-- ==== Sys2Proof/Laws/State.lean ====
section
/-! SUPPORT. One lemma per field per update of the state, each true by computation, so that no proof unfolds a
record update; and what a changed table holds. -/

namespace Sys2Proof.Machine

set_option linter.all false

/-! ### Tables -/

@[simp] theorem upd_get_val {α : Type} {n : Nat} (v : Vector α n) (i : Fin n) (f : α → α) (h : i.val < n) :
    (upd v i f)[i.val]'h = f (v[i.val]'h) := by simp [upd]

@[simp] theorem upd_get_self {α : Type} {n : Nat} (v : Vector α n) (i : Fin n) (f : α → α) :
    (upd v i f)[i] = f v[i] := upd_get_val v i f i.isLt

theorem upd_get_ne {α : Type} {n : Nat} (v : Vector α n) (i j : Fin n) (f : α → α) (h : i ≠ j) :
    (upd v i f)[j] = v[j] := by
  have : i.val ≠ j.val := fun e => h (Fin.ext e)
  simp [upd, this]

/-- An entry of a table with one entry changed. -/
theorem upd_get {α : Type} {n : Nat} (v : Vector α n) (i j : Fin n) (f : α → α) :
    (upd v i f)[j] = if i = j then f v[j] else v[j] := by
  by_cases h : i = j
  · subst h; simp
  · rw [if_neg h]; exact upd_get_ne v i j f h

@[simp] theorem mapAll_get_val {α β : Type} {n : Nat} (f : α → β) (v : Vector α n) (i : Nat) (h : i < n) :
    (mapAll f v)[i]'h = f (v[i]'h) := by
  simp [mapAll, Vector.getElem_mk]

@[simp] theorem mapAll_get {α β : Type} {n : Nat} (f : α → β) (v : Vector α n) (i : Fin n) :
    (mapAll f v)[i] = f v[i] := mapAll_get_val f v i.val i.isLt

/-! ### updSlot -/

@[simp] theorem updSlot_partTime (k : SlotId) (f : Slot → Slot) (s : State) : (updSlot k f s).partTime = s.partTime := rfl
@[simp] theorem updSlot_arb (k : SlotId) (f : Slot → Slot) (s : State) : (updSlot k f s).arb = s.arb := rfl
@[simp] theorem updSlot_pitch (k : SlotId) (f : Slot → Slot) (s : State) : (updSlot k f s).pitch = s.pitch := rfl
@[simp] theorem updSlot_sched (k : SlotId) (f : Slot → Slot) (s : State) : (updSlot k f s).sched = s.sched := rfl
@[simp] theorem updSlot_rail (k : SlotId) (f : Slot → Slot) (s : State) : (updSlot k f s).rail = s.rail := rfl
@[simp] theorem updSlot_drive (k : SlotId) (f : Slot → Slot) (s : State) : (updSlot k f s).drive = s.drive := rfl
@[simp] theorem updSlot_sect (k : SlotId) (f : Slot → Slot) (s : State) : (updSlot k f s).sect = s.sect := rfl
@[simp] theorem updSlot_fault (k : SlotId) (f : Slot → Slot) (s : State) : (updSlot k f s).fault = s.fault := rfl
@[simp] theorem updSlot_showUnit (k : SlotId) (f : Slot → Slot) (s : State) : (updSlot k f s).showUnit = s.showUnit := rfl
@[simp] theorem updSlot_serviceUnit (k : SlotId) (f : Slot → Slot) (s : State) : (updSlot k f s).serviceUnit = s.serviceUnit := rfl
@[simp] theorem updSlot_settings (k : SlotId) (f : Slot → Slot) (s : State) : (updSlot k f s).settings = s.settings := rfl
@[simp] theorem updSlot_freeCount (k : SlotId) (f : Slot → Slot) (s : State) : (updSlot k f s).freeCount = s.freeCount := rfl
@[simp] theorem updSlot_pending (k : SlotId) (f : Slot → Slot) (s : State) : (updSlot k f s).pending = s.pending := rfl

/-! ### updRail -/

@[simp] theorem updRail_partTime (r : RailId) (f : Rail → Rail) (s : State) : (updRail r f s).partTime = s.partTime := rfl
@[simp] theorem updRail_cue (r : RailId) (f : Rail → Rail) (s : State) : (updRail r f s).cue = s.cue := rfl
@[simp] theorem updRail_arb (r : RailId) (f : Rail → Rail) (s : State) : (updRail r f s).arb = s.arb := rfl
@[simp] theorem updRail_pitch (r : RailId) (f : Rail → Rail) (s : State) : (updRail r f s).pitch = s.pitch := rfl
@[simp] theorem updRail_sched (r : RailId) (f : Rail → Rail) (s : State) : (updRail r f s).sched = s.sched := rfl
@[simp] theorem updRail_drive (r : RailId) (f : Rail → Rail) (s : State) : (updRail r f s).drive = s.drive := rfl
@[simp] theorem updRail_sect (r : RailId) (f : Rail → Rail) (s : State) : (updRail r f s).sect = s.sect := rfl
@[simp] theorem updRail_fault (r : RailId) (f : Rail → Rail) (s : State) : (updRail r f s).fault = s.fault := rfl
@[simp] theorem updRail_showUnit (r : RailId) (f : Rail → Rail) (s : State) : (updRail r f s).showUnit = s.showUnit := rfl
@[simp] theorem updRail_serviceUnit (r : RailId) (f : Rail → Rail) (s : State) : (updRail r f s).serviceUnit = s.serviceUnit := rfl
@[simp] theorem updRail_settings (r : RailId) (f : Rail → Rail) (s : State) : (updRail r f s).settings = s.settings := rfl
@[simp] theorem updRail_freeCount (r : RailId) (f : Rail → Rail) (s : State) : (updRail r f s).freeCount = s.freeCount := rfl
@[simp] theorem updRail_pending (r : RailId) (f : Rail → Rail) (s : State) : (updRail r f s).pending = s.pending := rfl

/-! ### updStrike -/

@[simp] theorem updStrike_partTime (c : ChannelId) (f : StrikeChannel → StrikeChannel) (s : State) : (updStrike c f s).partTime = s.partTime := rfl
@[simp] theorem updStrike_cue (c : ChannelId) (f : StrikeChannel → StrikeChannel) (s : State) : (updStrike c f s).cue = s.cue := rfl
@[simp] theorem updStrike_arb (c : ChannelId) (f : StrikeChannel → StrikeChannel) (s : State) : (updStrike c f s).arb = s.arb := rfl
@[simp] theorem updStrike_pitch (c : ChannelId) (f : StrikeChannel → StrikeChannel) (s : State) : (updStrike c f s).pitch = s.pitch := rfl
@[simp] theorem updStrike_sched (c : ChannelId) (f : StrikeChannel → StrikeChannel) (s : State) : (updStrike c f s).sched = s.sched := rfl
@[simp] theorem updStrike_rail (c : ChannelId) (f : StrikeChannel → StrikeChannel) (s : State) : (updStrike c f s).rail = s.rail := rfl
@[simp] theorem updStrike_sect (c : ChannelId) (f : StrikeChannel → StrikeChannel) (s : State) : (updStrike c f s).sect = s.sect := rfl
@[simp] theorem updStrike_fault (c : ChannelId) (f : StrikeChannel → StrikeChannel) (s : State) : (updStrike c f s).fault = s.fault := rfl
@[simp] theorem updStrike_showUnit (c : ChannelId) (f : StrikeChannel → StrikeChannel) (s : State) : (updStrike c f s).showUnit = s.showUnit := rfl
@[simp] theorem updStrike_serviceUnit (c : ChannelId) (f : StrikeChannel → StrikeChannel) (s : State) : (updStrike c f s).serviceUnit = s.serviceUnit := rfl
@[simp] theorem updStrike_settings (c : ChannelId) (f : StrikeChannel → StrikeChannel) (s : State) : (updStrike c f s).settings = s.settings := rfl
@[simp] theorem updStrike_freeCount (c : ChannelId) (f : StrikeChannel → StrikeChannel) (s : State) : (updStrike c f s).freeCount = s.freeCount := rfl
@[simp] theorem updStrike_pending (c : ChannelId) (f : StrikeChannel → StrikeChannel) (s : State) : (updStrike c f s).pending = s.pending := rfl

/-! ### updHold -/

@[simp] theorem updHold_partTime (h : HoldId) (f : HoldChannel → HoldChannel) (s : State) : (updHold h f s).partTime = s.partTime := rfl
@[simp] theorem updHold_cue (h : HoldId) (f : HoldChannel → HoldChannel) (s : State) : (updHold h f s).cue = s.cue := rfl
@[simp] theorem updHold_arb (h : HoldId) (f : HoldChannel → HoldChannel) (s : State) : (updHold h f s).arb = s.arb := rfl
@[simp] theorem updHold_pitch (h : HoldId) (f : HoldChannel → HoldChannel) (s : State) : (updHold h f s).pitch = s.pitch := rfl
@[simp] theorem updHold_sched (h : HoldId) (f : HoldChannel → HoldChannel) (s : State) : (updHold h f s).sched = s.sched := rfl
@[simp] theorem updHold_rail (h : HoldId) (f : HoldChannel → HoldChannel) (s : State) : (updHold h f s).rail = s.rail := rfl
@[simp] theorem updHold_sect (h : HoldId) (f : HoldChannel → HoldChannel) (s : State) : (updHold h f s).sect = s.sect := rfl
@[simp] theorem updHold_fault (h : HoldId) (f : HoldChannel → HoldChannel) (s : State) : (updHold h f s).fault = s.fault := rfl
@[simp] theorem updHold_showUnit (h : HoldId) (f : HoldChannel → HoldChannel) (s : State) : (updHold h f s).showUnit = s.showUnit := rfl
@[simp] theorem updHold_serviceUnit (h : HoldId) (f : HoldChannel → HoldChannel) (s : State) : (updHold h f s).serviceUnit = s.serviceUnit := rfl
@[simp] theorem updHold_settings (h : HoldId) (f : HoldChannel → HoldChannel) (s : State) : (updHold h f s).settings = s.settings := rfl
@[simp] theorem updHold_freeCount (h : HoldId) (f : HoldChannel → HoldChannel) (s : State) : (updHold h f s).freeCount = s.freeCount := rfl
@[simp] theorem updHold_pending (h : HoldId) (f : HoldChannel → HoldChannel) (s : State) : (updHold h f s).pending = s.pending := rfl

/-! ### updRotor -/

@[simp] theorem updRotor_partTime (m : RotorId) (f : RotorChannel → RotorChannel) (s : State) : (updRotor m f s).partTime = s.partTime := rfl
@[simp] theorem updRotor_cue (m : RotorId) (f : RotorChannel → RotorChannel) (s : State) : (updRotor m f s).cue = s.cue := rfl
@[simp] theorem updRotor_arb (m : RotorId) (f : RotorChannel → RotorChannel) (s : State) : (updRotor m f s).arb = s.arb := rfl
@[simp] theorem updRotor_pitch (m : RotorId) (f : RotorChannel → RotorChannel) (s : State) : (updRotor m f s).pitch = s.pitch := rfl
@[simp] theorem updRotor_sched (m : RotorId) (f : RotorChannel → RotorChannel) (s : State) : (updRotor m f s).sched = s.sched := rfl
@[simp] theorem updRotor_rail (m : RotorId) (f : RotorChannel → RotorChannel) (s : State) : (updRotor m f s).rail = s.rail := rfl
@[simp] theorem updRotor_sect (m : RotorId) (f : RotorChannel → RotorChannel) (s : State) : (updRotor m f s).sect = s.sect := rfl
@[simp] theorem updRotor_fault (m : RotorId) (f : RotorChannel → RotorChannel) (s : State) : (updRotor m f s).fault = s.fault := rfl
@[simp] theorem updRotor_showUnit (m : RotorId) (f : RotorChannel → RotorChannel) (s : State) : (updRotor m f s).showUnit = s.showUnit := rfl
@[simp] theorem updRotor_serviceUnit (m : RotorId) (f : RotorChannel → RotorChannel) (s : State) : (updRotor m f s).serviceUnit = s.serviceUnit := rfl
@[simp] theorem updRotor_settings (m : RotorId) (f : RotorChannel → RotorChannel) (s : State) : (updRotor m f s).settings = s.settings := rfl
@[simp] theorem updRotor_freeCount (m : RotorId) (f : RotorChannel → RotorChannel) (s : State) : (updRotor m f s).freeCount = s.freeCount := rfl
@[simp] theorem updRotor_pending (m : RotorId) (f : RotorChannel → RotorChannel) (s : State) : (updRotor m f s).pending = s.pending := rfl

/-! ### setFlag -/

@[simp] theorem setFlag_partTime (f : AttentionFlag) (s : State) : (setFlag f s).partTime = s.partTime := rfl
@[simp] theorem setFlag_cue (f : AttentionFlag) (s : State) : (setFlag f s).cue = s.cue := rfl
@[simp] theorem setFlag_arb (f : AttentionFlag) (s : State) : (setFlag f s).arb = s.arb := rfl
@[simp] theorem setFlag_pitch (f : AttentionFlag) (s : State) : (setFlag f s).pitch = s.pitch := rfl
@[simp] theorem setFlag_sched (f : AttentionFlag) (s : State) : (setFlag f s).sched = s.sched := rfl
@[simp] theorem setFlag_rail (f : AttentionFlag) (s : State) : (setFlag f s).rail = s.rail := rfl
@[simp] theorem setFlag_drive (f : AttentionFlag) (s : State) : (setFlag f s).drive = s.drive := rfl
@[simp] theorem setFlag_sect (f : AttentionFlag) (s : State) : (setFlag f s).sect = s.sect := rfl
@[simp] theorem setFlag_showUnit (f : AttentionFlag) (s : State) : (setFlag f s).showUnit = s.showUnit := rfl
@[simp] theorem setFlag_serviceUnit (f : AttentionFlag) (s : State) : (setFlag f s).serviceUnit = s.serviceUnit := rfl
@[simp] theorem setFlag_settings (f : AttentionFlag) (s : State) : (setFlag f s).settings = s.settings := rfl
@[simp] theorem setFlag_freeCount (f : AttentionFlag) (s : State) : (setFlag f s).freeCount = s.freeCount := rfl
@[simp] theorem setFlag_pending (f : AttentionFlag) (s : State) : (setFlag f s).pending = s.pending := rfl

/-! ### setSection -/

@[simp] theorem setSection_partTime (st : SectionState) (s : State) : (setSection st s).partTime = s.partTime := rfl
@[simp] theorem setSection_cue (st : SectionState) (s : State) : (setSection st s).cue = s.cue := rfl
@[simp] theorem setSection_arb (st : SectionState) (s : State) : (setSection st s).arb = s.arb := rfl
@[simp] theorem setSection_pitch (st : SectionState) (s : State) : (setSection st s).pitch = s.pitch := rfl
@[simp] theorem setSection_sched (st : SectionState) (s : State) : (setSection st s).sched = s.sched := rfl
@[simp] theorem setSection_rail (st : SectionState) (s : State) : (setSection st s).rail = s.rail := rfl
@[simp] theorem setSection_drive (st : SectionState) (s : State) : (setSection st s).drive = s.drive := rfl
@[simp] theorem setSection_fault (st : SectionState) (s : State) : (setSection st s).fault = s.fault := rfl
@[simp] theorem setSection_showUnit (st : SectionState) (s : State) : (setSection st s).showUnit = s.showUnit := rfl
@[simp] theorem setSection_serviceUnit (st : SectionState) (s : State) : (setSection st s).serviceUnit = s.serviceUnit := rfl
@[simp] theorem setSection_settings (st : SectionState) (s : State) : (setSection st s).settings = s.settings := rfl
@[simp] theorem setSection_freeCount (st : SectionState) (s : State) : (setSection st s).freeCount = s.freeCount := rfl
@[simp] theorem setSection_pending (st : SectionState) (s : State) : (setSection st s).pending = s.pending := rfl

-=-=-=-=-

Extract from the records above the lines from the one containing "st s).arb = s.arb := rfl" to the one containing "st s).drive = s.drive := rfl", both lines included, exactly as they appear and with nothing else.

= Output =
@[simp] theorem setSection_arb (st : SectionState) (s : State) : (setSection st s).arb = s.arb := rfl
@[simp] theorem setSection_pitch (st : SectionState) (s : State) : (setSection st s).pitch = s.pitch := rfl
@[simp] theorem setSection_sched (st : SectionState) (s : State) : (setSection st s).sched = s.sched := rfl
@[simp] theorem setSection_rail (st : SectionState) (s : State) : (setSection st s).rail = s.rail := rfl
@[simp] theorem setSection_drive (st : SectionState) (s : State) : (setSection st s).drive = s.drive := rfl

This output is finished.